Take the following code for example:
h = { # A hash that maps number names to digits
:one => 1, # The "arrows" show mappings: key=>value
:two => 2 # The colons indicate Symbol literals
}
h[:one] # => 1. Access a value by key
h[:three] = 3 # Add a new key/value pair to the hash
h.each do |key,value| # Iterate through the key/value pairs
print "#{value}:#{key}; " # Note variables substituted into string
end # Prints "1:one; 2:two; 3:three; "
I understand the general hash functionality, however I don't understand how value and key are set to anything.
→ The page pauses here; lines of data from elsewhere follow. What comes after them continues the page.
/-- The module has no allocated slot, prefix record or index (R380). -/
def moduleEmpty (b : Block) : Bool := b.ses.slots.isEmpty && b.ses.prefixes.isEmpty && b.nms.indexes.isEmpty

/-- A tenant is ACTIVE with a key. -/
def tenantReady (b : Block) (t : Nat) : Bool := decide (tenantState b t = tsActive) && hasKey b t

/-- The images that a session of a copy names are ready under the same numbers and digests (R380). -/
def imagesReady (b : Block) (x : CopySession) : Bool :=
  ((modelSlot b x.modelSlot).map fun m => decide (m.state = 1) && decide (m.weightsDg = x.modelDg)).getD false
    && ((tget b.txu.cogs x.cog).map fun g => decide (g.state = 1) && decide (g.digest = x.cogDg)).getD false
    && (decide (x.clist = 0xFFF)
      || ((tget b.txu.lists x.clist).map fun l => decide (l.state = 1) && decide (l.digest = x.listDg)).getD false)
    && (decide (x.draftDg = [])
      || ((modelSlot b x.draftSlot).map fun m => decide (m.state = 1) && m.draft && decide (m.weightsDg = x.draftDg)).getD false)

/-- The conditions of R380 on a copy; 0: it may be loaded. -/
def restoreErr (b : Block) (c : TandemCopy) : Nat :=
  if moduleEmpty b = false then 1
  else if (c.sessions.all fun e => tenantReady b e.2.tenant && imagesReady b e.2)
      && (c.prefixes.all fun e => tenantReady b e.2.tenant)
      && (c.indexes.all fun e => tenantReady b (bitsOf e.2.cfg.toNat 0 12)) then 0
  else 2

/-- A load starts (R380). -/
def startLoad (c : TandemCopy) (b : Block) : Block :=
  match restoreErr b c with
  | 0 => tdmState 1 { b with tdm := { b.tdm with loading := some (c, none) } }
  | e => tdmError e b

/-- `restore`: the copy of the named source, as its partner, or this module, holds it. -/
def tdmRestore (src : Nat) (found : Option TandemCopy) (b : Block) : Block :=
  let own := b.tdm.kept.bind fun k => if k.source = src ∧ k.valid then some k.copy else none
  match found.or own with
  | none => tdmError 3 b
  | some c => startLoad c b

/-- `follow` (R384): the copy this module keeps becomes that of standby slots, which serve nothing until a HANDOVER. -/
def tdmFollow (src : Nat) (b : Block) : Block :=
  match b.tdm.kept with
  | none => tdmError 3 b
  | some k =>
    if k.source ≠ src ∨ k.valid = false then tdmError 3 b
    else match restoreErr b k.copy with
      | 0 =>
        let b := setKept (some { k with follow := true }) b
        tdmState 1 { b with tdm := { b.tdm with loading := some (k.copy, none) } }
      | e => tdmError e b

/-- A slot of a pool holds a valid checkpoint (R390), the key version apart. -/
def foundSound (f : CkptFound) : Bool := f.magicOk && f.versionOk && f.signatureOk && f.digestsOk

/-- The valid checkpoint with the higher `seq`, each other slot being counted (R390); or the error. -/
def chooseCkpt (slots : List CkptFound) (b : Block) : Block × Except Nat TandemCopy :=
  let good := slots.filter fun f => foundSound f && holdsDk b f.dkVersion
  let b := b.bumpN F.TDM_CNT_ck_ignored (slots.length - good.length)
  match good.foldl (fun (best : Option CkptFound) f => match best with
      | none => some f
      | some g => if g.seq < f.seq then some f else some g) none with
  | some f => (b, .ok f.content)
  | none => (b, .error (if slots.any foundSound then 4 else 3))

/-- `ck_restore` (R391): no request is restored. -/
def tdmCkRestore (slots : List CkptFound) (b : Block) : Block :=
  if (tdmPool b).isNone then tdmError 3 b
  else match chooseCkpt slots b with
    | (b, .error e) => tdmError e b
    | (b, .ok c) => startLoad { c with requests := [] } b

/-- `restore_one` (R385, row 19 of Table 2.5). -/
def tdmRestoreOne (slots : List CkptFound) (b : Block) : Block :=
  let h := b.getF F.TDM_HANDLE_handle
  let sid := hSlot h
  match session b sid with
  | none => tdmError 3 b
  | some x =>
    if handleOf sid x ≠ h ∨ x.state ≠ ssQuarantine ∨ x.motion.isSome then tdmError 3 b
    else
      let start := fun (c : TandemCopy) (b : Block) =>
        match tget c.sessions sid with
        | none => tdmError 3 b
        | some y =>
          if y.gen ≠ x.gen ∨ y.tenant ≠ x.tenant then tdmError 3 b
          else
            let (d, _) := restoredDepth c sid y
            let b := tdmState 1 { b with tdm := { b.tdm with loading := some (c, some sid) } }
            orderMotion sid .restore 1 d 0 none (updSession sid (fun x => { x with state := ssMotion }) b)
      if tandemValid b then start b.tdm.sent b
      else match (if (tdmPool b).isNone then (b, Except.error 3) else chooseCkpt slots b) with
        | (b, .error e) => tdmError e b
        | (b, .ok c) => start c b

/-- `ckpt` (R386). -/
def tdmCkpt (b : Block) : Block :=
  if b.tdm.ckpt.isSome then tdmError 5 b
  else match (tdmPool b).bind fun d => beginCkpt d none b with
    | none => tdmError 3 b
    | some b => tdmState 1 b

/-- `release` (R378). -/
def tdmRelease (src : Nat) (b : Block) : Block :=
  match b.tdm.kept with
  | some k => if k.source = src then tdmState 2 (setKept none b) else tdmError 3 b
  | none => tdmError 3 b

/-- A write of TDM_CMD from management space; one met by a command that runs sets `err` and changes nothing else. -/
def tdmCommand (who : Caller) (v : Nat) (found : Option TandemCopy) (slots : List CkptFound) (b : Block) : Block :=
  let cmd := bitsOf v 0 3
  let src := bitsOf v 8 8
  if who.isMgmt = false ∨ cmd = 0 ∨ cmd = 7 then b
  else
    let b := (b.setF F.TDM_CMD_cmd cmd).setF F.TDM_CMD_module src
    if b.getF F.TDM_CMD_state = 1 then b.setF F.TDM_CMD_err 5
    else if cmd ≤ 3 ∧ (b.tdm.kept.map (·.follow)).getD false = true then tdmError 5 b
    else match cmd with
      | 1 => tdmRestore src found b
      | 2 => tdmFollow src b
      | 3 => tdmCkRestore slots b
      | 4 => tdmRestoreOne slots b
      | 5 => tdmCkpt b
      | _ => tdmRelease src b

/-- TDM_RESTORE (R380). -/
def execTdmRestore (who : Caller) (val : BitVec 64) (found : Option TandemCopy) (s : State) :
    Host.Outcome State Fault Refusal :=
  actC .none (tdmCommand who val.toNat found []) s

/-- TDM_FOLLOW (R384). -/
def execTdmFollow (who : Caller) (val : BitVec 64) (s : State) : Host.Outcome State Fault Refusal :=
  actC .none (tdmCommand who val.toNat none []) s

/-- TDM_CK_RESTORE (R391). -/
def execTdmCkRestore (who : Caller) (val : BitVec 64) (slots : List CkptFound) (s : State) :
    Host.Outcome State Fault Refusal :=
  actC .none (tdmCommand who val.toNat none slots) s

/-- TDM_RESTORE_ONE (R385). -/
def execTdmRestoreOne (who : Caller) (val : BitVec 64) (slots : List CkptFound) (s : State) :
    Host.Outcome State Fault Refusal :=
  actC .none (tdmCommand who val.toNat none slots) s

/-- TDM_CKPT (R386). -/
def execTdmCkpt (who : Caller) (val : BitVec 64) (s : State) : Host.Outcome State Fault Refusal :=
  actC .none (tdmCommand who val.toNat none []) s

/-- TDM_RELEASE (R378). -/
def execTdmRelease (who : Caller) (val : BitVec 64) (s : State) : Host.Outcome State Fault Refusal :=
  actC .none (tdmCommand who val.toNat none []) s

/-- The load in progress ends (R380, R385, R391), with the units whose tags have failed as session and kind. -/
def endLoad (badUnits : List (Nat × Nat)) (b : Block) : Block :=
  match b.tdm.loading with
  | none => b
  | some (c, one) =>
    let b := tdmState 2 { b with tdm := { b.tdm with loading := none } }
    match one with
    | some sid => (badUnits.filter fun u => decide (u.1 = sid)).foldl (fun b u => quarantineUnit u b) (loadOne c sid b)
    | none =>
      let b := b.bump F.TDM_CNT_restores
      if (b.tdm.kept.map (·.follow)).getD false then b
      else
        let b := loadCopy c b
        badUnits.foldl (fun b u => quarantineUnit u b) b

/-- RESTORE_COMPLETE (R380). -/
def execRestoreComplete (badUnits : List (Nat × Nat)) (s : State) : Host.Outcome State Fault Refusal :=
  actC .none (endLoad badUnits) s

end Sys2Proof.Machine
end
They are specified as parameters in the block, but the hash is never associated in any way with these parameters.
This is the Ruby block (Ruby's name for an anonymous function) syntax. And key, value are nothing but the arguments passed to the anonymous function.
Hash#each takes one parameter: A function which has 2 parameters, key and value.
So if we break it down into parts, this part of your code: h.each, is calling the each function on h. And this part of your code:
do |key, value| # Iterate through the key/value pairs
print "#{value}:#{key}; " # Note variables substituted into string
end # Prints "1:one; 2:two; 3:three;
is the function passed to each as an argument and key, value are arguments passed to this function. It doesn't matter what you name them, first argument expected is key and second argument expected is value.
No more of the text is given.